I've got a dataframe with numeric values between 0 and 1. I'd like to use if_any to do numeric value filtering:

df <- data %>%
filter(if_any(everything(), . > 0.5)

This spits out an error instead:

Error: Problem with `filter()` input `..1`.
ℹ Input `..1` is `if_any(everything(), . < 0.5)`.
x Problem with `across()` input `.fns`.
ℹ `.fns` must be NULL, a function, a formula, or a list of functions/formulas.

Does anyone have a working way of doing this filtering in a tidy way?

Thanks!

Christopher Penn
  • 539
  • 4
  • 14

3 Answers3

3

You're really close. The erorr message you've gotten is because you forgot the tilde ~:

df <- data %>%
        filter(if_any(everything(), ~ . > 0.5)

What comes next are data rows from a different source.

theorem swiWord_of_fields {c : Condition} {w : Word} (hc : conditionCode c = condField w)
    (hg : classGate w = 0b11#2) : swiWord c (w.extractLsb' 24 2) (imm24 w) = w := by
  rw [swiWord, hc, ← hg]
  simp only [condField, classGate, imm24, BitVec.extractLsb'_append_extractLsb'_eq_extractLsb']
  exact BitVec.extractLsb'_eq_self

/-! ### The row an opcode selects encodes to its format

A test row has no S operand, so the rows need S = 1 with a test opcode (R222). -/

theorem encode_registerInstr {c : Condition} {k : BitVec 4} {f : BitVec 1} {hi : BitVec 15} {lo : BitVec 4}
    (h : isTestOpcode k = true → f = 1#1) : encode (registerInstr c k f hi lo) = registerWord c k f hi lo := by
  unfold registerInstr
  split
  case h_9 | h_10 | h_11 | h_12 => rw [h rfl, encode]
  case h_16 =>
    have : k = 0b1111#4 := by simp only [imp_false] at *; bv_omega
    rw [this, encode]
  all_goals rfl

theorem encode_registerShiftedInstr {c : Condition} {k : BitVec 4} {f : BitVec 1} {hi : BitVec 12} {mid : BitVec 2}
    {lo : BitVec 4} (h : isTestOpcode k = true → f = 1#1) :
    encode (registerShiftedInstr c k f hi mid lo) = registerShiftedWord c k f hi mid lo := by
  unfold registerShiftedInstr
  split
  case h_9 | h_10 | h_11 | h_12 => rw [h rfl, encode]
  case h_16 =>
    have : k = 0b1111#4 := by simp only [imp_false] at *; bv_omega
    rw [this, encode]
  all_goals rfl

theorem encode_immediateInstr {c : Condition} {k : BitVec 4} {f : BitVec 1} {lo : BitVec 20}
    (h : isTestOpcode k = true → f = 1#1) : encode (immediateInstr c k f lo) = immediateWord c k f lo := by
  unfold immediateInstr
  split
  case h_9 | h_10 | h_11 | h_12 => rw [h rfl, encode]
  case h_16 =>
    have : k = 0b1111#4 := by simp only [imp_false] at *; bv_omega
    rw [this, encode]
  all_goals rfl

/-- The L and B bits choose the LoadStore row, which writes them back (R224). -/
theorem encode_decodeLoadStore (c : Condition) (w : Word) :
    encode (decodeLoadStore c w) =
      loadStoreWord c (bit20 w) (bit22 w) (w.extractLsb' 23 2) (w.extractLsb' 21 1) (w.extractLsb' 0 20) := by
  unfold decodeLoadStore
  rcases BitVec.eq_zero_or_eq_one (bit22 w) with hb | hb <;>
    rcases BitVec.eq_zero_or_eq_one (bit20 w) with hl | hl <;>
    simp [hb, hl, encode]

/-- The link bit chooses the Branch row, which writes it back (R225). -/
theorem encode_decodeBranch (c : Condition) (w : Word) :
    encode (decodeBranch c w) = branchWord c (dpOp w) (bit24 w) (imm24 w) := by
  unfold decodeBranch
  rcases BitVec.eq_zero_or_eq_one (bit24 w) with h | h <;> simp [h, encode]

/-! ### The branches of the decoder -/

/-- What the DataProcessing branch answers, with the fields that lead there (R182, R183, R190, R222). -/
inductive DataProcessingCase (c : Condition) (w : Word) : Except DecodeReject Instr → Prop
  | immediate (hS : isTestOpcode (dpOpcode w) = true → bit20 w = 1#1) (hop : dpOp w = 1#1) :
      DataProcessingCase c w (.ok (immediateInstr c (dpOpcode w) (bit20 w) (w.extractLsb' 0 20)))
  | register (hS : isTestOpcode (dpOpcode w) = true → bit20 w = 1#1) (hop : dpOp w = 0#1) (h4 : classOp1 w = 0#1) :
      DataProcessingCase c w
        (.ok (registerInstr c (dpOpcode w) (bit20 w) (w.extractLsb' 5 15) (w.extractLsb' 0 4)))
  | registerShifted (hS : isTestOpcode (dpOpcode w) = true → bit20 w = 1#1) (hop : dpOp w = 0#1)
      (h4 : classOp1 w = 1#1) (h7 : w.extractLsb' 7 1 = 0#1) :
      DataProcessingCase c w
        (.ok (registerShiftedInstr c (dpOpcode w) (bit20 w) (w.extractLsb' 8 12) (w.extractLsb' 5 2)
          (w.extractLsb' 0 4)))
  | testWithoutS (ht : isTestOpcode (dpOpcode w) = true) (hS : bit20 w = 0#1) :
      DataProcessingCase c w (.error .unresolvedSubform)
  | bit7 (hop : dpOp w = 0#1) (h4 : classOp1 w = 1#1) (h7 : w.extractLsb' 7 1 = 1#1) :
      DataProcessingCase c w (.error .unresolvedSubform)

theorem decodeDataProcessing_case (c : Condition) (w : Word) :
    DataProcessingCase c w (decodeDataProcessing c w) := by
  unfold decodeDataProcessing
  split
  case isTrue h =>
    obtain ⟨ht, hS⟩ : isTestOpcode (dpOpcode w) = true ∧ bit20 w = 0#1 := by simpa using h
    exact .testWithoutS ht hS
  case isFalse h =>
    have hS (ht : isTestOpcode (dpOpcode w) = true) : bit20 w = 1#1 :=
      (BitVec.eq_zero_or_eq_one _).resolve_left fun h0 => h (by simp [ht, h0])
    rcases BitVec.eq_zero_or_eq_one (dpOp w) with hop | hop
    · rcases BitVec.eq_zero_or_eq_one (classOp1 w) with h4 | h4
      · simpa [hop, h4] using DataProcessingCase.register hS hop h4
      · rcases BitVec.eq_zero_or_eq_one (w.extractLsb' 7 1) with h7 | h7
        · simpa [hop, h4, h7] using DataProcessingCase.registerShifted hS hop h4 h7
        · simpa [hop, h4, h7] using DataProcessingCase.bit7 hop h4 h7
    · simpa [hop] using DataProcessingCase.immediate hS hop

/-- What the decoder answers for a word, with the fields that lead there: a rejection by name (R227), or an
instruction of the class the gate selects. -/
inductive DecodeCase (p : Class11xPolicy) (w : Word) : Except DecodeReject Instr → Prop
  | unrecognizedCondition (hc : decodeCondition w = none) : DecodeCase p w (.error .unrecognizedCondition)
  | dataProcessing {c : Condition} {r : Except DecodeReject Instr} (hc : conditionCode c = condField w)
      (hg : classGate w = 0b00#2) (hr : DataProcessingCase c w r) : DecodeCase p w r
  | loadStore {c : Condition} (hc : conditionCode c = condField w) (hg : classGate w = 0b01#2)
      (hop : dpOp w = 0#1) : DecodeCase p w (.ok (decodeLoadStore c w))
  | loadStoreMultiple (hg : classGate w = 0b01#2) (hop : dpOp w = 1#1) (h4 : classOp1 w = 0#1) :
      DecodeCase p w (.error .loadStoreMultiple)
  | media (hg : classGate w = 0b01#2) (hop : dpOp w = 1#1) (h4 : classOp1 w = 1#1) :
      DecodeCase p w (.error .media)
  | branch {c : Condition} (hc : conditionCode c = condField w) (hg : classGate w = 0b10#2) :
      DecodeCase p w (.ok (decodeBranch c w))
  | swi {c : Condition} (hc : conditionCode c = condField w) (hg : classGate w = 0b11#2)
      (hp : p = .supervisorCall) : DecodeCase p w (.ok (.swi c (w.extractLsb' 24 2) (imm24 w)))
  | unrecognizedClass (hg : classGate w = 0b11#2) (hp : p = .reject) :
      DecodeCase p w (.error .unrecognizedClass)
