-- ==== Sys2Proof/WellFormed.lean ====
section
/-! DEFINITION. Which operations are well-formed: the ranges their rules give their operands. -/

namespace Sys2Proof

/-- A widened word: bits 1..0 are zero (R132). -/
def isWidened (w : Sample) : Bool := w.toNat % 4 == 0

/-- The operand ranges of R133 (widened words, k in 0..3), R134 (g in 0..647, k in 0..4), R150 and R153 (a coordinate of
the plane space) and R182 (p in 0..2 and such a coordinate); every other operation admits every operand. -/
def Instr.wellFormed : Instr → Bool
  | .unpackLow wk w4 k => isWidened wk && isWidened w4 && decide (k < 4)
  | .packRemove g k => decide (g < Geometry.bfu.groupsPerRow) && decide (k < 5)
  | .planeAlloc r c => Machine.isCoordinate Geometry.bfu r c
  | .planeWrite r c _ => Machine.isCoordinate Geometry.bfu r c
  | .planeRead p r c => decide (p < 3) && Machine.isCoordinate Geometry.bfu r c
  | .start | .frameExtract | .markerCheck | .headerSkip | .rowFrame | .framingCheck | .rowDrop | .rowTrim
  | .dataLatch | .groupEmit | .widen _ | .planeSelectGreenE | .planeSelectBlue | .planeSelectRed
  | .planeSelectGreenO | .step | .finish | .decode | .lenWrite _ | .lenRead | .inWrite _ _ | .statusRead
  | .causeRead | .reset => true

end Sys2Proof
end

I might suggest adding an additional column selection where you only apply your criteria to numeric columns (otherwise you will get an error if you have character or factor variables in your data frame):

df <- data %>%
        filter(if_any(where(is.numeric), ~ . > 0.5)
LMc
  • 12,577
  • 3
  • 31
  • 43
  • 1
    Thank you, that is super helpful. How would one pronounce that tilde if reading the line of code out loud? I think it would (might?) help me to remember that! – George D Girton Nov 22 '22 at 19:20
  • 1
    @GeorgeDGirton I am not sure about reading it out loud. Generally, you should be aware that you are trying to apply a function across your columns, where the column is the function input. The `~` is a unique way of creating an anonymous function in the `tidyverse`. It is short hand for doing something like `function(x) x > 0.5`. Here is [more information](https://stackoverflow.com/questions/67643144/where-is-the-purrr-operator-documented) on the `~`. – LMc Nov 22 '22 at 20:11
  • Do you need 'if_any' with 'where'? I find that when I remove 'if_any' in a similar line of code I get results I expect. – mkrasmus Mar 23 '23 at 23:37
0

You can use filter_if:

data(iris)
iris %>% filter_if(is.numeric, ~ .x < .5)

This will filter all the numeric column of your dataset according to the condition you define, here < .5

0

We may also use rowSums in filter

library(dplyr)
data %>%
    filter(rowSums(. > 0.5) > 0)
akrun
  • 874,273
  • 37
  • 540
  • 662